Il 5 marzo 1946 fu l'inglese Winston Churchill alla presenza dell'americano Harry Truman a denunciare in Fulton (USA) che sull'Europa era calata la “cortina di ferro” da Stettino a Trieste e che era ora di armarsi contro il nuovo nemico: l'URSS di Stalin e i suoi accoliti annidati nei partiti comunisti dell'Europa occidentale. Divennero sospetti sia i “partigiani della pace” (non di rado succubi della propaganda filosovietica) e i fautori di una “terza via” riluttanti a schierarsi per l'ennesimo “Ordine Nuovo”. Quale? Anziché dar vita a una federazione, gli Stati europei entrarono alla spicciolata nella Nato, alleanza difensiva destinata ad ampliare sempre più (e in termini via via più erratici) il raggio delle sue “missioni”. Vi entrarono nella convinzione di sedervi da pari, non da “soci di minoranza” né, meno ancora, da succubi.

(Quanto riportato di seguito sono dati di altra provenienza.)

/-- The best point measured: the one of least energy per committed task, of equals the first (DEDUCED, log 31). -/
def bestPoint : List (Nat × Int × Nat) → Option (Nat × Int × Nat)
  | [] => none
  | x :: l => some (l.foldl (fun m y => if y.2.2 < m.2.2 then y else m) x)

/-- The phase of a region ends (22 R330): the point measured best is written into the table; of 1,024 entries the one
used longest ago, which stands last, makes room. -/
def State.phaseEnd (s : State) (rid : Nat) : State :=
  match s.region rid with
  | none => s
  | some r =>
    let k := fld r.kphase 0 24
    let ph := fld r.kphase 24 8
    let s := s.setRegion rid { r with points := [] }
    match bestPoint r.points with
    | none => s
    | some (f, off, e) =>
      let o : OpPoint := { pid := r.pid, kernel := k, phase := ph, freq := f, offset := off, energy := e }
      { s with ops := (o :: s.ops.filter (fun x => !(x.pid == r.pid && x.kernel == k && x.phase == ph))).take 1024 }

/-- The clock and the voltage of a region's cores: its operating point, else the highest frequency the die allows at nominal
voltage (22 R325, R330). -/
def State.applyPoint (s : State) (rid : Nat) : State :=
  match s.region rid with
  | none => s
  | some r =>
    let mine : OpPoint → Bool := fun o => o.pid == r.pid && o.kernel == fld r.kphase 0 24 && o.phase == fld r.kphase 24 8
    let (f, v) := match s.ops.find? mine with
      | some o => (o.freq, voltOf o.freq o.offset)
      | none => (s.limitOf r, voltOf (s.limitOf r) 0)
    let s := State.measure { s with ops := s.ops.filter mine ++ s.ops.filter (fun o => !mine o) } rid f v
    r.tiles.foldl (fun s t => (List.range 4).foldl (fun s i =>
      let c := s.core (4 * t + i)
      if c.freq = f ∧ c.volt = v then s else s.setCore (4 * t + i) { c with freq := f, volt := v }) s) s

/-- The content of an attestation report (22 R338), in the order the rule lists it (log 16). -/
def State.reportBody (s : State) (pid : Nat) (nonce : List Byte) : List Byte :=
  nonce ++ natBytes pid 1 ++ s.mrs.flatten ++ s.configHash ++ natBytes s.config.version 8 ++
  (List.range 1793).map Config.identityByte

/-- A report with its signature of 1,280 bytes, a free value (log 16). -/
def State.report (s : State) (pid : Nat) (nonce : List Byte) : State × List Byte :=
  ({ s with freeCtr := s.freeCtr + 1 },
   s.reportBody pid nonce ++ (List.range 1280).map (fun i => Config.signatureByte (Nat.pair s.freeCtr i)))

/-- TILES_PLACED (19 R284): a PLACING region gets its tiles; its first record becomes dispatchable, its launch ends with
status 0. Of a fabric launch it waits for the start barrier (21 R322); its report of placement carries the package's own
attestation (22 R338). -/
def State.placed (s : State) (rid : Nat) (tiles : List Nat) : State :=
  match s.region rid with
  | none => s
  | some r =>
    if r.state ≠ .placing then s else
    match s.placement rid r tiles with
    | none => s
    | some posns =>
      let lane := ((r.first.map (·.task.lane)).getD 0)
      let start := r.generation.isNone
      let s := s.setRegion rid { r with
        state := .running, tiles := tiles, posns := posns
        lanes := (match r.lanes[lane]?, r.first, start with
          | some l, some f, true => setAt r.lanes lane { l with queue := l.queue ++ [{ f with t0 := s.meshTime, level := min 7 (laneLevel r lane) }] }
          | _, _, _ => r.lanes)
        first := if start then none else r.first
        origin := if start then .no else r.origin }
      let s := { s with fixedRuns :=
        (r.pid, fld r.kphase 0 24, tiles) :: s.fixedRuns.filter (fun x => !(x.1 == r.pid && x.2.1 == fld r.kphase 0 24)) }
      let s := s.writeQuiet r.pid r.tilemap.toNat (tiles.flatMap (fun t => natBytes t 2))
      let s := (s.mirror rid).applyPoint rid
      if start then s.endLaunch r.origin 0
      else match r.generation with
        | none => s
        | some g =>
          let me := (s.fabrics.find? (fun f => f.id == g)).map (·.place)
          let (s, rep) := s.report r.pid (List.replicate 32 0)
          { s with hostOut := s.hostOut ++ [.fabricPlaced g (me.getD 0) (((s.partition r.pid).map (·.dies)).getD []) rep] }

end Sys2Proof.Machine
end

Però chi aveva perso la guerra dei trent'anni (1914-1945) non poteva chiedere di più né di meglio. Da molti Paesi aderenti la Nato venne intesa come la coperta che consentiva di risparmiare per la propria difesa e risalire la china dal baratro delle tante guerre, anche “civili”, che li avevano devastati, seminando odi inestinguibili al loro interno e nei rapporti internazionali.      

Per decenni europeisti militanti s'incaponirono a includere la Gran Bretagna, sempre riluttante, scostante e infine contraria a riconoscersi in una comunità che prima o poi avrebbe richiesto agli inglesi di adottare l' “euro” al posto della sterlina. Inammissibile oltre Manica. L'“Inghilterra” accettò di accedere all'Unione Europea. Come in un pub. Quarant'anni dopo ne uscì, aprendo una discussione interminabile sul conto della “consumazione”.

 

Alla ricerca della Storia perduta

L'Europa odierna è quella che è. Per quanto bizzarro (o buffo), l'unico suo tratto distintivo unitario è l'uso dell'anglo-americano quale “lingua franca”. Essa dispensa gli europei della terra ferma dall'apprendere l'idioma dei popoli confinanti con tutte le sue difficoltà e astruserie. Usando l'inglese i tedeschi non hanno motivo di scrivere in francese (un vero tormento), né i francesi debbono affaticarsi la trachea e i polmoni parlando in tedesco. Così gli “europei” finirono per conoscersi a vicenda sulla base di traduzioni dall'inglese dei loro stessi “classici”, proprio mentre i cinesi studiano il diritto romano, come insegna Tito Lucrezio Rizzo.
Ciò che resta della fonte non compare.